*RECORDS SUPPLIED*:
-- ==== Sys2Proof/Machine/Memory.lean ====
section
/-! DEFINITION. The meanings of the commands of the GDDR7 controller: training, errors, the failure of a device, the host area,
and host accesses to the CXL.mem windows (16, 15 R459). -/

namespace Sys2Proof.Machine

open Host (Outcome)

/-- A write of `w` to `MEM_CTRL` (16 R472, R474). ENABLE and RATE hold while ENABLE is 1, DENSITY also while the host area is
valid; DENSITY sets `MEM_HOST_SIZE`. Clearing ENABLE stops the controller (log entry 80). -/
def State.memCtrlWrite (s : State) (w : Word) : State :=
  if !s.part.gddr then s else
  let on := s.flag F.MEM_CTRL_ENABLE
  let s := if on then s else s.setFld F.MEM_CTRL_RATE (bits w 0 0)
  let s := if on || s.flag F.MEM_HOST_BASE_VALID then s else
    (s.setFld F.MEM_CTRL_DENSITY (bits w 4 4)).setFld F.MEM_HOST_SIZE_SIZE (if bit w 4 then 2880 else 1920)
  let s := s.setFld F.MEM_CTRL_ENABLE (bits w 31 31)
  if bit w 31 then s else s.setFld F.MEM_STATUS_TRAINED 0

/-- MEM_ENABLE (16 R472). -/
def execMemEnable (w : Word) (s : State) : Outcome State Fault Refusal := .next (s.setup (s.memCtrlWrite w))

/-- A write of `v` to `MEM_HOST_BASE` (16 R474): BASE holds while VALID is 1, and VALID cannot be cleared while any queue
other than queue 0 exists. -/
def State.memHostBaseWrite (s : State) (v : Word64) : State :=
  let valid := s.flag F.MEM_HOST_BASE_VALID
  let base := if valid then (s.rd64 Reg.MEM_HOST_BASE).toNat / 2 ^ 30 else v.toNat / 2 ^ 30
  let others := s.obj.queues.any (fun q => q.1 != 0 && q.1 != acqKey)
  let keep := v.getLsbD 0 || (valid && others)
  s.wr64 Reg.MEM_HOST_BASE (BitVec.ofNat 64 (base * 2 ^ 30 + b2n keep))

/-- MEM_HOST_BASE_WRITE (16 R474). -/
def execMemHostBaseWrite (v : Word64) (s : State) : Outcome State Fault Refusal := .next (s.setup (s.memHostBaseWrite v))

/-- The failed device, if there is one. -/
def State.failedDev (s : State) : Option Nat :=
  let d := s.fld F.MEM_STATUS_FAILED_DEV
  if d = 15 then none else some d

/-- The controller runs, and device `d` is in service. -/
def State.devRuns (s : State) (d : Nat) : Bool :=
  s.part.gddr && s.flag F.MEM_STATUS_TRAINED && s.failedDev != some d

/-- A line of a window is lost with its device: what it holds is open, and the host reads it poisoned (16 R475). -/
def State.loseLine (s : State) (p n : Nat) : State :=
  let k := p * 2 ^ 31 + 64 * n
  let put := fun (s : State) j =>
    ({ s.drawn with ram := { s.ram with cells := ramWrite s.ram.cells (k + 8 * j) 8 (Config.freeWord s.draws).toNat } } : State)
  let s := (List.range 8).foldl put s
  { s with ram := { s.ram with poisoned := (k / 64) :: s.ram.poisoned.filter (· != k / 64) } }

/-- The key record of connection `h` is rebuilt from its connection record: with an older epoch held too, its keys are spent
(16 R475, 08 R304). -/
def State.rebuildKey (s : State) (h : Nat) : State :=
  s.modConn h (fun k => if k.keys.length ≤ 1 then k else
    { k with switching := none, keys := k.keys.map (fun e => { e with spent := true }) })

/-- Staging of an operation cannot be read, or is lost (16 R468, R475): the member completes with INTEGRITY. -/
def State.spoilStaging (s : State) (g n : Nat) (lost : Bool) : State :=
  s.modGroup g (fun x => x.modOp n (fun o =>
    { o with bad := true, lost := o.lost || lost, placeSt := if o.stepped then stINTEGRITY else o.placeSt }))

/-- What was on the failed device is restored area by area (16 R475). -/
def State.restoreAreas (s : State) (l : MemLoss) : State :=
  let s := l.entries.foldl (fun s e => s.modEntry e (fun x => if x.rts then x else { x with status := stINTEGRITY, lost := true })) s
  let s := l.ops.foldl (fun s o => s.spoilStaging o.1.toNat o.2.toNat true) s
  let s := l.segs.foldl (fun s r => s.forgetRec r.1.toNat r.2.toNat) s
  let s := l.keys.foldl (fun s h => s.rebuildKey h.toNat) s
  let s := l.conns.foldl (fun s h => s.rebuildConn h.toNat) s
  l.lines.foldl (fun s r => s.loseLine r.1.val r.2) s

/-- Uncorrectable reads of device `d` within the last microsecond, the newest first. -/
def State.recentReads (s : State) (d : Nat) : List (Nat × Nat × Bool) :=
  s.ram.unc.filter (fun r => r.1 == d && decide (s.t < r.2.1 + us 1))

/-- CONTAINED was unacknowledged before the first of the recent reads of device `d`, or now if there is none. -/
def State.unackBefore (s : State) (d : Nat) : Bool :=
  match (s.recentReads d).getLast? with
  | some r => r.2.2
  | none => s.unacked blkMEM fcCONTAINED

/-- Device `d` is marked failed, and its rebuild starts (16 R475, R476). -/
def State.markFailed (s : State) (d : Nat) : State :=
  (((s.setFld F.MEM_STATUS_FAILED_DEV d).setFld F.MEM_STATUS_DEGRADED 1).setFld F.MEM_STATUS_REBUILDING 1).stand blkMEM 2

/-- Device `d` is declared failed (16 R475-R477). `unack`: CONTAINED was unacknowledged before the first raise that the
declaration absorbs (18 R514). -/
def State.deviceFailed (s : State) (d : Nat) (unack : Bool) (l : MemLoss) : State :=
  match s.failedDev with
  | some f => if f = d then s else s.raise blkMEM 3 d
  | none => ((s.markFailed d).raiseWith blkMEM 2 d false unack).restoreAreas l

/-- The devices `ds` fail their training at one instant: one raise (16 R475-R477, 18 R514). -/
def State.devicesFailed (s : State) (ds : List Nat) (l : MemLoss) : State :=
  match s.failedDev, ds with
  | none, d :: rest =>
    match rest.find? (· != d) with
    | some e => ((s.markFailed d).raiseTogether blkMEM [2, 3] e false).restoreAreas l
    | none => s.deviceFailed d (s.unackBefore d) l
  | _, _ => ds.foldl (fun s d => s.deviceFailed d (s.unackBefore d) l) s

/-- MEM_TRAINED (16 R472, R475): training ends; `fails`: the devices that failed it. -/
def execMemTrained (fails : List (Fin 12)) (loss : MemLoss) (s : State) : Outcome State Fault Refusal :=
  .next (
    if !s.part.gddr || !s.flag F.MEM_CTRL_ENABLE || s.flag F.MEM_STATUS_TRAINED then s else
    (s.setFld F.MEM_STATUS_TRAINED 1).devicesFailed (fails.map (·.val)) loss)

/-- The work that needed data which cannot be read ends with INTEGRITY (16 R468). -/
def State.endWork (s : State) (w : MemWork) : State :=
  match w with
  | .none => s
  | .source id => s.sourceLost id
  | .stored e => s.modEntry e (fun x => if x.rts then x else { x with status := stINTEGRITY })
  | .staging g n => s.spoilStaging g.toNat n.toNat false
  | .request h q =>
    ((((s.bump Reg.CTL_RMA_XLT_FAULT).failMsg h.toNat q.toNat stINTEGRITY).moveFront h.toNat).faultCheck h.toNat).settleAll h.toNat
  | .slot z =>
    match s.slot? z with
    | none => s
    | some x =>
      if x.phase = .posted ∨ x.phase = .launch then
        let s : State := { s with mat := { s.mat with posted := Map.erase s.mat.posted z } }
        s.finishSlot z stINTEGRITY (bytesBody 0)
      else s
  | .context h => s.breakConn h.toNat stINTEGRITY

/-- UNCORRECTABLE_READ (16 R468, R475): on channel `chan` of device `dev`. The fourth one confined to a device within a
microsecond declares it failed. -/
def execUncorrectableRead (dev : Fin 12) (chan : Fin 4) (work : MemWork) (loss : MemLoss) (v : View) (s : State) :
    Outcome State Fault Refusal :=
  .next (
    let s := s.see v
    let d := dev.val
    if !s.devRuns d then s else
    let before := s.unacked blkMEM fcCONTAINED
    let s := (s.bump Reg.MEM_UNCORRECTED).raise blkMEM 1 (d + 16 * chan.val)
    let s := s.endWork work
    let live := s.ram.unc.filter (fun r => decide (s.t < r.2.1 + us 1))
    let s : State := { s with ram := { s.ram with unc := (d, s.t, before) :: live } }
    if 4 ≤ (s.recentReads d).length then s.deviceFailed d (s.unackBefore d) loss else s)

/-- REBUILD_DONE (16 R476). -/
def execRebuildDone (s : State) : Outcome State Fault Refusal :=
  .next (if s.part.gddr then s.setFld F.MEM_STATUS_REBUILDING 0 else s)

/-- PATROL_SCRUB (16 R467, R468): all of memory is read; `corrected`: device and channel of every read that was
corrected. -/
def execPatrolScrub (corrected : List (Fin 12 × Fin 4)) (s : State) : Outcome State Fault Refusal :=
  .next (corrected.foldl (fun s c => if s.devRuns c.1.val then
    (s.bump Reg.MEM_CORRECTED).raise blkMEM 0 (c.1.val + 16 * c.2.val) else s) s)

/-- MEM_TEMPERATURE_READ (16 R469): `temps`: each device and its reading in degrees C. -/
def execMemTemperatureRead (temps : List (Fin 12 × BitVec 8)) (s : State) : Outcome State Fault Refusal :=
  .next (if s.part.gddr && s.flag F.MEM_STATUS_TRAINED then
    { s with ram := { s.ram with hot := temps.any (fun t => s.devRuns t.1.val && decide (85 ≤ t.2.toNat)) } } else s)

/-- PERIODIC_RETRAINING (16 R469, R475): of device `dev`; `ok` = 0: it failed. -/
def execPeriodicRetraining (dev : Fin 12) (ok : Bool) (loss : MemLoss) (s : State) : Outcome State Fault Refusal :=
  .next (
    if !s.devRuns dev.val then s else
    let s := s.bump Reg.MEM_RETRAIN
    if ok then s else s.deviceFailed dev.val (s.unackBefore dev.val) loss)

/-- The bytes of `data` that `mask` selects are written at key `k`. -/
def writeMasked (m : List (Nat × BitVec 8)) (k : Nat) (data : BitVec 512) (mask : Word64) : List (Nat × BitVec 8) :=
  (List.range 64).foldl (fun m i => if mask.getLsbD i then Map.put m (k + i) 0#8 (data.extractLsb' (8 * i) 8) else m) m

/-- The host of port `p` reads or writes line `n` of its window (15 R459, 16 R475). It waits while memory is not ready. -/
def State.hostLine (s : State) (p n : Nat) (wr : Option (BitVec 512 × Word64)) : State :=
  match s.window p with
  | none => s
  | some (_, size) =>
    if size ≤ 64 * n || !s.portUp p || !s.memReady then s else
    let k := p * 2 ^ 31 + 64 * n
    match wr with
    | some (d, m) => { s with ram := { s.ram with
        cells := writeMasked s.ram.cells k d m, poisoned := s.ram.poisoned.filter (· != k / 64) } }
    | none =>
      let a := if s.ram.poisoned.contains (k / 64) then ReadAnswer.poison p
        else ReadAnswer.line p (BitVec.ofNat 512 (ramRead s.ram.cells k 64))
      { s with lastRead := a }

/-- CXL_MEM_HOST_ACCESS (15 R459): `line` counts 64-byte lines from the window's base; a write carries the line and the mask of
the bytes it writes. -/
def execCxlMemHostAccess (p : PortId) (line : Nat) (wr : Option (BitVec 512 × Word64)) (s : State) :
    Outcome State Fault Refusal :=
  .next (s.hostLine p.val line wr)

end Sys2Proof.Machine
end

*TASK GOAL*:
Exactly how many lines in the listing above hold the string "ends"? State the number by itself.

*REPLY TO THE EXERCISE*:
2